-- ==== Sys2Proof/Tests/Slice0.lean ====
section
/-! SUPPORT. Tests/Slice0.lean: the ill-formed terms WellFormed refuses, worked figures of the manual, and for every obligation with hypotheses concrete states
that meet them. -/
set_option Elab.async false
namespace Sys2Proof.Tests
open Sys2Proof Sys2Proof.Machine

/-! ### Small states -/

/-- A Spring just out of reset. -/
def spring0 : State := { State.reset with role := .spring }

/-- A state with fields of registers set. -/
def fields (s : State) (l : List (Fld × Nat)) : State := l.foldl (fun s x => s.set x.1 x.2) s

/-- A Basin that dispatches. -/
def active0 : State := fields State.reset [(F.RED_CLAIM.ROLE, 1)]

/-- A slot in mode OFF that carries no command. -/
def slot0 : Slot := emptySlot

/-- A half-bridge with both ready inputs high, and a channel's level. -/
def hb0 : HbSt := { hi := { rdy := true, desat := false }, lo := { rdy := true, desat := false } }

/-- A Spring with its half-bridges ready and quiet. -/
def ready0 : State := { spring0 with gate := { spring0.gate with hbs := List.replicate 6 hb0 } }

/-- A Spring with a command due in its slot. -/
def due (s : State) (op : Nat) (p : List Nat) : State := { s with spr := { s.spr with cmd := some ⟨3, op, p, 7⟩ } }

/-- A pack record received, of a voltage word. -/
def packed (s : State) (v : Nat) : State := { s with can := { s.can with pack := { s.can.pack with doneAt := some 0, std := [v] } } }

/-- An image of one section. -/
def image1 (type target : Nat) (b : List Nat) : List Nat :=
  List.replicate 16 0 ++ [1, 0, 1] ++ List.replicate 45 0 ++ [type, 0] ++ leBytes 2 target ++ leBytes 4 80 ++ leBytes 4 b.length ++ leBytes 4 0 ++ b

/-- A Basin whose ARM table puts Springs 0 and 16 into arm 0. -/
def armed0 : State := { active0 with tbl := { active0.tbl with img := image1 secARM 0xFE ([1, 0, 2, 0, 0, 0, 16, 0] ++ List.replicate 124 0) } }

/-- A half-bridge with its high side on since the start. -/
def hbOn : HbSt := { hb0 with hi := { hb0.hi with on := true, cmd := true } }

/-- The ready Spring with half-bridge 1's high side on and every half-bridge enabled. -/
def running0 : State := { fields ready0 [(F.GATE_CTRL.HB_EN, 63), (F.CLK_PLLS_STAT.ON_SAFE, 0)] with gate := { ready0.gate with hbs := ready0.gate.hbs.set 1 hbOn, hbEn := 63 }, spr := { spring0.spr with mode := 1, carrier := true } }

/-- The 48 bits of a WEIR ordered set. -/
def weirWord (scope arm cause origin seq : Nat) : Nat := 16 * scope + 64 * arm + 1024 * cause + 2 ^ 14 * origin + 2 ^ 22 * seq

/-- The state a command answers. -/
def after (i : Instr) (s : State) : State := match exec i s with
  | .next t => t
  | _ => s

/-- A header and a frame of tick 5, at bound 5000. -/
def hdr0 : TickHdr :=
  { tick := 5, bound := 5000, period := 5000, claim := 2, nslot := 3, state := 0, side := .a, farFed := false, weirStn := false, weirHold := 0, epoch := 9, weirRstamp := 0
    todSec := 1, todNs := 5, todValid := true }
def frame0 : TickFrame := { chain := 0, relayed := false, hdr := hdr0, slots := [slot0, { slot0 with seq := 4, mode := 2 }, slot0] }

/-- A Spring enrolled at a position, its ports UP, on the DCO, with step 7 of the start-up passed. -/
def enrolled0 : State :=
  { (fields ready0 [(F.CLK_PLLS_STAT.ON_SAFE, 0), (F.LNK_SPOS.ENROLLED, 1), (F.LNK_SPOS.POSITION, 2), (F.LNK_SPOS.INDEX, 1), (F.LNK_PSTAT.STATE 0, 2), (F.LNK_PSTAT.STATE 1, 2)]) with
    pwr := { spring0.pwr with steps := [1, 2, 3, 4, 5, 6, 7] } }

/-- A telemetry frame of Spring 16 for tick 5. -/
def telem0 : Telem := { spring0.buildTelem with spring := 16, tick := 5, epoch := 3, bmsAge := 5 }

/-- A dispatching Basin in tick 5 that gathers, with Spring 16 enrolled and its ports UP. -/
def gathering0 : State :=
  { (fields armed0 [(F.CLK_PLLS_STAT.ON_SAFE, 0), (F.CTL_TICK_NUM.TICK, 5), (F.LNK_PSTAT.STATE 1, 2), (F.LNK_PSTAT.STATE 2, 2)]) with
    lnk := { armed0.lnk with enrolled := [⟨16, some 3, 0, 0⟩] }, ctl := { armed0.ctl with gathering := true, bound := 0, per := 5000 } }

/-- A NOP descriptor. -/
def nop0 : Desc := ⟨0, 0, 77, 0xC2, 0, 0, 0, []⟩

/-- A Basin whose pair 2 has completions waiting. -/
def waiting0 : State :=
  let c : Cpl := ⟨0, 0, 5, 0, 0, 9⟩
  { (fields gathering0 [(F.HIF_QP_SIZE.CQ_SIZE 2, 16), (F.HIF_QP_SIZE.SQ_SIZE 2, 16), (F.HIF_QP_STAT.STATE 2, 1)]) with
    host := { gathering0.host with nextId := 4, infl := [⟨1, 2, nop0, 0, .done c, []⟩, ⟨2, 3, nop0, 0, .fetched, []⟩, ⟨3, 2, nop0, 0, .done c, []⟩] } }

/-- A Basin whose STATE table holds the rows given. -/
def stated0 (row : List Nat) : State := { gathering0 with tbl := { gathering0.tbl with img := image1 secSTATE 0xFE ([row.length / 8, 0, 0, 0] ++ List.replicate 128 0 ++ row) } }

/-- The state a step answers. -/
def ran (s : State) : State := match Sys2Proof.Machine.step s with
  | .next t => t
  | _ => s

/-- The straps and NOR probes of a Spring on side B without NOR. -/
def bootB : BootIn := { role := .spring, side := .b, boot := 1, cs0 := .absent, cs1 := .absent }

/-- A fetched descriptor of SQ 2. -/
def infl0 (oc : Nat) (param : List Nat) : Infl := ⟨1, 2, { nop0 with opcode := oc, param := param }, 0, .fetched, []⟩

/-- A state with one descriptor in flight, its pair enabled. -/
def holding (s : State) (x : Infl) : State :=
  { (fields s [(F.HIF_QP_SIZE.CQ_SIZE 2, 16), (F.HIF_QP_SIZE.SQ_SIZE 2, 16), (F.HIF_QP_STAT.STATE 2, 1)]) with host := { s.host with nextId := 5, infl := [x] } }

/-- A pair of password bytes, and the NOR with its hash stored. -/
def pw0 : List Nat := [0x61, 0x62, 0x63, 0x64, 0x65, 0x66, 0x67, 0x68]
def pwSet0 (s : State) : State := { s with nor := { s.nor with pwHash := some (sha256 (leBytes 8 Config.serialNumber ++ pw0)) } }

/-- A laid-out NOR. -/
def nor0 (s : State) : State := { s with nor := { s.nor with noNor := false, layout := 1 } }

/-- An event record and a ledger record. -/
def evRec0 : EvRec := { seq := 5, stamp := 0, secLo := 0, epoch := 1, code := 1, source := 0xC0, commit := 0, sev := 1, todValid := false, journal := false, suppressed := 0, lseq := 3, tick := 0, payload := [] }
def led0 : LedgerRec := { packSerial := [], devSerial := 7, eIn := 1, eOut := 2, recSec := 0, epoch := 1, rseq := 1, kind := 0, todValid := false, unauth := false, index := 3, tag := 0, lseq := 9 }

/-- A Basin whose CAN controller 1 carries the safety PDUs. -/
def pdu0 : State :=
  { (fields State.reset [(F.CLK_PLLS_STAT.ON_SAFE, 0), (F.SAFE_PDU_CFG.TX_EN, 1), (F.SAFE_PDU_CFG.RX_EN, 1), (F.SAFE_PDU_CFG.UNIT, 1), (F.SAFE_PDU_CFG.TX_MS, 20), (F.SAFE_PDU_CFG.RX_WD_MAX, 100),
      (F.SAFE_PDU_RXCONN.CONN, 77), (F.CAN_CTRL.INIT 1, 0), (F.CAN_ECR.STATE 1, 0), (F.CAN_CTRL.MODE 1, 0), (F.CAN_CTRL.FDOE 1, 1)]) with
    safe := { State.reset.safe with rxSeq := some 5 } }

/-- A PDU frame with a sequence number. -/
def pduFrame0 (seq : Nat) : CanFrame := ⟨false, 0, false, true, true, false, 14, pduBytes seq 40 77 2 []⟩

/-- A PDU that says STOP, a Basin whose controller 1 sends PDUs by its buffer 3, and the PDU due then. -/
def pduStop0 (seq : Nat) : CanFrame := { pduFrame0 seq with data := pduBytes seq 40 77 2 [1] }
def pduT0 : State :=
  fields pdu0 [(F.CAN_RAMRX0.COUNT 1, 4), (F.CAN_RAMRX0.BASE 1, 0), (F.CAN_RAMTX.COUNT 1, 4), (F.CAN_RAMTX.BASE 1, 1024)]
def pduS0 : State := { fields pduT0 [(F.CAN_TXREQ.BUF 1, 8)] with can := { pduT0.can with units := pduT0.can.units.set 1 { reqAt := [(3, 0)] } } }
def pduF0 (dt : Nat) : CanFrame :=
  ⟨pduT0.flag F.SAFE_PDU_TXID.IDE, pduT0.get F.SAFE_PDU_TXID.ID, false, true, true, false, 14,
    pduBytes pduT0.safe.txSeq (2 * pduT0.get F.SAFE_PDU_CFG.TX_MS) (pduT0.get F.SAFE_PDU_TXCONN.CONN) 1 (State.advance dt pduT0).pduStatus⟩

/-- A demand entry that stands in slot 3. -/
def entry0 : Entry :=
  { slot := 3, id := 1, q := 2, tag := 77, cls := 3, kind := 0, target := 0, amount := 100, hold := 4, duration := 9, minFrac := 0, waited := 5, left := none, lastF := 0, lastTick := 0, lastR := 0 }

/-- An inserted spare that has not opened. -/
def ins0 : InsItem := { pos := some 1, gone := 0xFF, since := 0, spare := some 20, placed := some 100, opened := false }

· · · · · · ·

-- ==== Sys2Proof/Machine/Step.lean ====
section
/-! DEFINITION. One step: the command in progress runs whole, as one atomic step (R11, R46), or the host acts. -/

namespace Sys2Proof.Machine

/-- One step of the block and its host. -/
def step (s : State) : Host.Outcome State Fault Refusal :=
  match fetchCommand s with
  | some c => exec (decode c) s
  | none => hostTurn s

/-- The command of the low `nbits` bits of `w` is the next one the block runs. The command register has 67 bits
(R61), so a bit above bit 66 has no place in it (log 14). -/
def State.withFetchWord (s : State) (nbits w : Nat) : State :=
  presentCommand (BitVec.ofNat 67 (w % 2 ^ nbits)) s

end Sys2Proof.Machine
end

· · · · · · ·

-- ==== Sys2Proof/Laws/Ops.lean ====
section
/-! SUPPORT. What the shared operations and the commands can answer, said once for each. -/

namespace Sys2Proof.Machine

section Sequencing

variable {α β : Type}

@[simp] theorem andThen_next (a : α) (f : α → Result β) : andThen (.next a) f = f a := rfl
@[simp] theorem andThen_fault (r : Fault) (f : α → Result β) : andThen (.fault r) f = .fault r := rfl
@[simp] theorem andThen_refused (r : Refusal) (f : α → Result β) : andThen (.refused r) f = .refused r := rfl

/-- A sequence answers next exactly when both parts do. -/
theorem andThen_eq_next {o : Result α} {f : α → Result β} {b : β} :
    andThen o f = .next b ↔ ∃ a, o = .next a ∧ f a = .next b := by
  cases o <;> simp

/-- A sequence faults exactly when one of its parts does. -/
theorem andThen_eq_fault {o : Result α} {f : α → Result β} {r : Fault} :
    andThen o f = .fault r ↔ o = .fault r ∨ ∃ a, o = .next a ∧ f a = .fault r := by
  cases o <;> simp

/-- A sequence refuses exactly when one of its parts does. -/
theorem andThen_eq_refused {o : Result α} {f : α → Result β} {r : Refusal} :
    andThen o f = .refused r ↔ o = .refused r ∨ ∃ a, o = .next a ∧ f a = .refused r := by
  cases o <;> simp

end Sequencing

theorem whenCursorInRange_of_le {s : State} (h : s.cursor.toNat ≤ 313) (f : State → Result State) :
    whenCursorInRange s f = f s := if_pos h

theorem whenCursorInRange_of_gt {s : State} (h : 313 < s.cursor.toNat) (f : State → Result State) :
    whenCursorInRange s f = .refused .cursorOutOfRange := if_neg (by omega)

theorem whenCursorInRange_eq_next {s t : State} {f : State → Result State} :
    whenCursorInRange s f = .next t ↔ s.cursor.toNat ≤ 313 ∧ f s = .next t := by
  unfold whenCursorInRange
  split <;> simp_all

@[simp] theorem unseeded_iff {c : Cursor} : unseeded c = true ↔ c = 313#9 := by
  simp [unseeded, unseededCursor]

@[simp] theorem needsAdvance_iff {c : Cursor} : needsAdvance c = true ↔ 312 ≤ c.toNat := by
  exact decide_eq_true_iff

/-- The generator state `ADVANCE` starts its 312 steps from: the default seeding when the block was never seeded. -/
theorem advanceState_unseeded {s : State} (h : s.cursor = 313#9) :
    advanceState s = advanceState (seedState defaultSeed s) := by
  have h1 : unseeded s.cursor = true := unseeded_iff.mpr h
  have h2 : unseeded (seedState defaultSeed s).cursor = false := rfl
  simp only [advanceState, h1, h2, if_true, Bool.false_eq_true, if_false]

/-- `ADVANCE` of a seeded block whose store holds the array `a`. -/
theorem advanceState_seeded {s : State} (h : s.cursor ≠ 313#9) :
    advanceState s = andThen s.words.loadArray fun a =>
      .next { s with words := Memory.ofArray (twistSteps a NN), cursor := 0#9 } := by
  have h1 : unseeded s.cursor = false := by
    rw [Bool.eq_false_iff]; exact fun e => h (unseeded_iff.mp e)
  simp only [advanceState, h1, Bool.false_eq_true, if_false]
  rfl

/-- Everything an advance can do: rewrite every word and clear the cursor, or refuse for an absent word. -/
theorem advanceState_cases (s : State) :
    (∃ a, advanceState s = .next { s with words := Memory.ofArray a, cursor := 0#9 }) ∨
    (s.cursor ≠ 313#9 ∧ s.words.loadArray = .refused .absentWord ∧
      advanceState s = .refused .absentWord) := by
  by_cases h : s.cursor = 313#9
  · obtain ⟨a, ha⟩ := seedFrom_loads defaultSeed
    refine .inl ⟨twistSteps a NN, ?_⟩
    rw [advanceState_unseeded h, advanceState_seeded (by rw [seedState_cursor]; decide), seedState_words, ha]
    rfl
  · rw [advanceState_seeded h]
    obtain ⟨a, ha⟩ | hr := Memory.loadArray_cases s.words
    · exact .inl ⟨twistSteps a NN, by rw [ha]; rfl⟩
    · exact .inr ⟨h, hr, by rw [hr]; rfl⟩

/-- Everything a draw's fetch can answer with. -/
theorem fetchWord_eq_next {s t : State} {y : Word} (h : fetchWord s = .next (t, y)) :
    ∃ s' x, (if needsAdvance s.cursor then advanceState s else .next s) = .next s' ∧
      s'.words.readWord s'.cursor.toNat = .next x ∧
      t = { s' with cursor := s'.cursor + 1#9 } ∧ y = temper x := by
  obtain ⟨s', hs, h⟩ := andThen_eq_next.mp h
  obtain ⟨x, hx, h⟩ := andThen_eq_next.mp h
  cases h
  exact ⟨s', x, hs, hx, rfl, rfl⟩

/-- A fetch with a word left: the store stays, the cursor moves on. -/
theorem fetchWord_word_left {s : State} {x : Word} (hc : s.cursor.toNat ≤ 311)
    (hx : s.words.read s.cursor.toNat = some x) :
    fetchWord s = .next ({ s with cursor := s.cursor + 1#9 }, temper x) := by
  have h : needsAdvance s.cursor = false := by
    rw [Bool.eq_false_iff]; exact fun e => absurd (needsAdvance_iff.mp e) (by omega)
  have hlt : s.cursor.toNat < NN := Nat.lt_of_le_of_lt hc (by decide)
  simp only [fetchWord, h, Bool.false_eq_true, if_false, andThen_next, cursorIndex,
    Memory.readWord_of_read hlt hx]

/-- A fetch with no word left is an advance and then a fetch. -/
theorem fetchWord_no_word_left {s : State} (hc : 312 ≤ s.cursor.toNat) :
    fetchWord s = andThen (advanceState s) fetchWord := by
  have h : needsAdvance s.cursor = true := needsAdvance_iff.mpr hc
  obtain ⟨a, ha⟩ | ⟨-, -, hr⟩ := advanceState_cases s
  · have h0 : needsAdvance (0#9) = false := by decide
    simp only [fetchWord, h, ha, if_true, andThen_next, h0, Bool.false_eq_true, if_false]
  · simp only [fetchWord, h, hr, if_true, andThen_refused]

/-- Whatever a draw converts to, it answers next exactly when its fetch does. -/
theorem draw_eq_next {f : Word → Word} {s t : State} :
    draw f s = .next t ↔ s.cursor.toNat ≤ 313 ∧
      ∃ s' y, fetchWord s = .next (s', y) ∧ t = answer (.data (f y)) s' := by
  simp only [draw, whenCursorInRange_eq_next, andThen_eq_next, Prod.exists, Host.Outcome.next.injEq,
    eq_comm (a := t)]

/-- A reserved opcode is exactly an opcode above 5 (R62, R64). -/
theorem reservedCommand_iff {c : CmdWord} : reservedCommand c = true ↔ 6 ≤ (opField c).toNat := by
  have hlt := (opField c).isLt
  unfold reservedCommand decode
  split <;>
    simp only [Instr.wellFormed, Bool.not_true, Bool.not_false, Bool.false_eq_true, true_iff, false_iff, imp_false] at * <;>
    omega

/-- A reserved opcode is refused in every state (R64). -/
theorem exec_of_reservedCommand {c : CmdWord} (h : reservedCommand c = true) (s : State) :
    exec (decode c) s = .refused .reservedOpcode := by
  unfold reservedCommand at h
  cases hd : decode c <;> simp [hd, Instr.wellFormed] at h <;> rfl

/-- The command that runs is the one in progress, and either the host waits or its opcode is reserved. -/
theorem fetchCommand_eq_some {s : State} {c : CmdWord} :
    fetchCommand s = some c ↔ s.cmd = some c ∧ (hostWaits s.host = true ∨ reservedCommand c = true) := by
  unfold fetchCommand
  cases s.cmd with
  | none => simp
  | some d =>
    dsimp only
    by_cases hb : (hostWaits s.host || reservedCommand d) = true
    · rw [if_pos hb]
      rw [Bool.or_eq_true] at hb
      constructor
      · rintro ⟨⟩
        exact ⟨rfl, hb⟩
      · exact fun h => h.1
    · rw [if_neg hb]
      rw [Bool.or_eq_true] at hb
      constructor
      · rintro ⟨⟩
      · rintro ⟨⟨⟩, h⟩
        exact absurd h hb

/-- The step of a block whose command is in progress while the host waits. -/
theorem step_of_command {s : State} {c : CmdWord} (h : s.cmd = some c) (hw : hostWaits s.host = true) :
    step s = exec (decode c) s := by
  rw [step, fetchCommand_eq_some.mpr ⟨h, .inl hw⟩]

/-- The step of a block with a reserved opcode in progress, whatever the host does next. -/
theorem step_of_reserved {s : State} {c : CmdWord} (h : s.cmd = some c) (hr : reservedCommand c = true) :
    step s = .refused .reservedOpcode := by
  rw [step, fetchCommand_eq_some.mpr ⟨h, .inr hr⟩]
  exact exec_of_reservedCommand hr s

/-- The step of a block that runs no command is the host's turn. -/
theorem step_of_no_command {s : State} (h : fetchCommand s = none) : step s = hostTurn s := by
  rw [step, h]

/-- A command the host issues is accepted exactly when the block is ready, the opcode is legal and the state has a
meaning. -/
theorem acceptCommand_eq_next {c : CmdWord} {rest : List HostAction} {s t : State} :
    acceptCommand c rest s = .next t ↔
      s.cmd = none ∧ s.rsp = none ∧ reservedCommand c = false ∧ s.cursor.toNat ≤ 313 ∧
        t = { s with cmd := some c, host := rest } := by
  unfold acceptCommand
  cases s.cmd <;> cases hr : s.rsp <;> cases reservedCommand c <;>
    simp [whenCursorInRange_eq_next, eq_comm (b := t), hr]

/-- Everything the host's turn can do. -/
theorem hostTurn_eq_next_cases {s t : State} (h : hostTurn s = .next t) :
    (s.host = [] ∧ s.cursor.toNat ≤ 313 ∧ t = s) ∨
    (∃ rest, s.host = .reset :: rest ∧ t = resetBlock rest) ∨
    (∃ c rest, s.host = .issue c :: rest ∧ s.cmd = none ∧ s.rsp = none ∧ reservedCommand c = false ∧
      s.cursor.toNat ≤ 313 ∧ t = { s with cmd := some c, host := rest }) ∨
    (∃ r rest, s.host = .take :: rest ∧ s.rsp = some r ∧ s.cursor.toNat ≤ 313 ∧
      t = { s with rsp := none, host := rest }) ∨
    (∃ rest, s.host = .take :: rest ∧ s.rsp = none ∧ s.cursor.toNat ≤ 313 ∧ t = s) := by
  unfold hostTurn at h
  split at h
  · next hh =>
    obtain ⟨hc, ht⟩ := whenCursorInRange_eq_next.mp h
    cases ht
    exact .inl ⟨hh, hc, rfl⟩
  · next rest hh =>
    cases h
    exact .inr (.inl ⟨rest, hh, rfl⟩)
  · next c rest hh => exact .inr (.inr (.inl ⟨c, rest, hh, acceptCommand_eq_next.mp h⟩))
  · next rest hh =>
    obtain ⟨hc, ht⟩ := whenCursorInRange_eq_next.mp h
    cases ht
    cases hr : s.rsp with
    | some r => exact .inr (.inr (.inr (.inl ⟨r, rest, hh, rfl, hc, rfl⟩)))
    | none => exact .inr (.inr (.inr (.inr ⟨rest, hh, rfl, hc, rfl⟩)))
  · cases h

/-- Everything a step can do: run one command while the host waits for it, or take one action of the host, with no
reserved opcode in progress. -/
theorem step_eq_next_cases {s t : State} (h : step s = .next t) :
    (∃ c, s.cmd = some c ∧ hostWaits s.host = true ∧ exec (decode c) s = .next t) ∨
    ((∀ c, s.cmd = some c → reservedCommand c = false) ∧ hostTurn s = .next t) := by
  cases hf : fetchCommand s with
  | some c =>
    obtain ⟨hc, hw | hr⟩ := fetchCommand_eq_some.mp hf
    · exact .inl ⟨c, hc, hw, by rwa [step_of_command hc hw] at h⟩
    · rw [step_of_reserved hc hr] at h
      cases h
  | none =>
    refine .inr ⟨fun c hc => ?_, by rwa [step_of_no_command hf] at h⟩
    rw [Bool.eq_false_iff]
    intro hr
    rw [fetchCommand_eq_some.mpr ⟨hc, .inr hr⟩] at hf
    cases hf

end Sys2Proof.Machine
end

· · · · · · ·

PROBLEM TO SOLVE
Wherever the string "whose" occurs in the data, copy the line that holds it.

COMPLETED TASK
/-- A Basin whose ARM table puts Springs 0 and 16 into arm 0. -/
/-- A Basin whose pair 2 has completions waiting. -/
/-- A Basin whose STATE table holds the rows given. -/
/-- A Basin whose CAN controller 1 carries the safety PDUs. -/
/-- A PDU that says STOP, a Basin whose controller 1 sends PDUs by its buffer 3, and the PDU due then. -/
/-- `ADVANCE` of a seeded block whose store holds the array `a`. -/
/-- The step of a block whose command is in progress while the host waits. -/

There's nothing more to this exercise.